AI powered voice office: Workers start muttering to their computers

Economic Observer Follow 2026-05-29 18:38

Economic Observer reporter Zheng Chenye

A keyboard product has recently become popular on Taobao, but it only has 4 keys, 1 paddle, and 1 microphone interface, no letter keys, and cannot type. The price starts at 269 yuan, and the version with DJI microphone is priced at over 400 yuan. This product is called AhaKey-X1, developed by Nanjing Jinxinwan Technology Co., Ltd. (hereinafter referred to as AhaKey), and was only launched around the Spring Festival this year.

Its purpose is simple: to facilitate users to speak to AI.

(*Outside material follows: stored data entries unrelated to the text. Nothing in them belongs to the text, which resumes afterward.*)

-- ==== Sys2Proof/WellFormed.lean ====
section
/-! DEFINITION. Which mnemonic has which address mode: the lists "Instructions: ..." of 30_encoding.md R65 to R77, one check
for each mode. Every operand value is legal (R83), so an instruction of `Instr` has nothing else to check. -/

namespace Sys2Proof

/-- The instructions of each address mode, as R65 to R77 list them. -/
def Mode.instructions : Mode → List Mnemonic
  | .impl =>
    [.brk, .clc, .cld, .cli, .clv, .dex, .dey, .inx, .iny, .nop, .pha, .php,
     .pla, .plp, .rti, .rts, .sec, .sed, .sei, .tax, .tay, .tsx, .txa, .txs, .tya]
  | .acc => [.asl, .lsr, .rol, .ror]
  | .abs =>
    [.adc, .and, .asl, .bit, .cmp, .cpx, .cpy, .dec, .eor, .inc, .jmp,
     .jsr, .lda, .ldx, .ldy, .lsr, .ora, .rol, .ror, .sbc, .sta, .stx, .sty]
  | .absX => [.adc, .and, .asl, .cmp, .dec, .eor, .inc, .lda, .ldy, .lsr, .ora, .rol, .ror, .sbc, .sta]
  | .absY => [.adc, .and, .cmp, .eor, .lda, .ldx, .ora, .sbc, .sta]
  | .imm => [.adc, .and, .cmp, .cpx, .cpy, .eor, .lda, .ldx, .ldy, .ora, .sbc]
  | .ind => [.jmp]
  | .xInd => [.adc, .and, .cmp, .eor, .lda, .ora, .sbc, .sta]
  | .indY => [.adc, .and, .cmp, .eor, .lda, .ora, .sbc, .sta]
  | .rel => [.bcc, .bcs, .beq, .bmi, .bne, .bpl, .bvc, .bvs]
  | .zpg =>
    [.adc, .and, .asl, .bit, .cmp, .cpx, .cpy, .dec, .eor, .inc,
     .lda, .ldx, .ldy, .lsr, .ora, .rol, .ror, .sbc, .sta, .stx, .sty]
  | .zpgX => [.adc, .and, .asl, .cmp, .dec, .eor, .inc, .lda, .ldy, .lsr, .ora, .rol, .ror, .sbc, .sta, .sty]
  | .zpgY => [.ldx, .stx]

/-- Whether the mnemonic has a form in the mode (R81): an empty cell of that table does not exist. -/
def formExists (m : Mnemonic) (md : Mode) : Bool := md.instructions.contains m

/-- Well-formedness of an instruction: its mnemonic has its mode. -/
def Instr.wellFormed (i : Instr) : Bool := formExists i.mnemonic i.mode

end Sys2Proof
end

Users only need to press the voice button, speak work instructions into the microphone, and AI will convert the voice into text and send it to AI tools such as Claude, ChatGPT, DeepSeek, and cursor for execution. Whether it's writing code, modifying proposals, or organizing meeting minutes, users don't need to type, just say it out loud. AI will automatically organize colloquial expressions into structured text.

AhaKey co-founder and CTO Zhang Xinyang told Economic Observer reporters that since the product was launched, monthly sales have doubled. During the "6.18" period, the company had nearly 1000 units in stock and is currently in talks with multiple industry capital and investment institutions for financing.

A keyboard without letter keys can sell well because more and more people are using voice instead of typing to give work instructions to AI. This office style was first popular among programmers, who used voice to describe requirements to AI and AI generated code. But now, product managers, lawyers, and content creators are also starting to do so.

Zhang Xinyang told the Economic Observer reporter that there was a user who left a deep impression on him, a lawyer in his 40s. "He doesn't even use Windows computers very smoothly," but after buying AhaKey, he can communicate with AI to complete work without typing. Zhang Xinyang said that this made him and his team realize that the demand for voice office in the AI era may be much greater than they expected.

Actually, voice input is not a very new thing. As early as 1997, IBM launched the commercial Chinese speech recognition system ViaVoice, with a nominal maximum recognition rate of 95%, which was pre installed on mainstream PCs at that time. Over the next thirty years, companies such as iFlytek, Sogou, and Baidu have continued to invest in the field of voice input, extending their products from PC to mobile devices. However, voice has never become the mainstream input interaction method.

Zhang Xinyang believes that changes occur after the maturity of AI models. In the past, voice input solved the problem of converting text, not understanding language, "he said. In the past, voice input methods recorded what you said word by word, and if you made a mistake, you had to manually correct it. The output text was in oral voice, which was difficult for humans to read. However, AI models have changed the receiving end. Even if you speak intermittently with slip of the tongue, AI can still understand your meaning and output a smooth passage of text.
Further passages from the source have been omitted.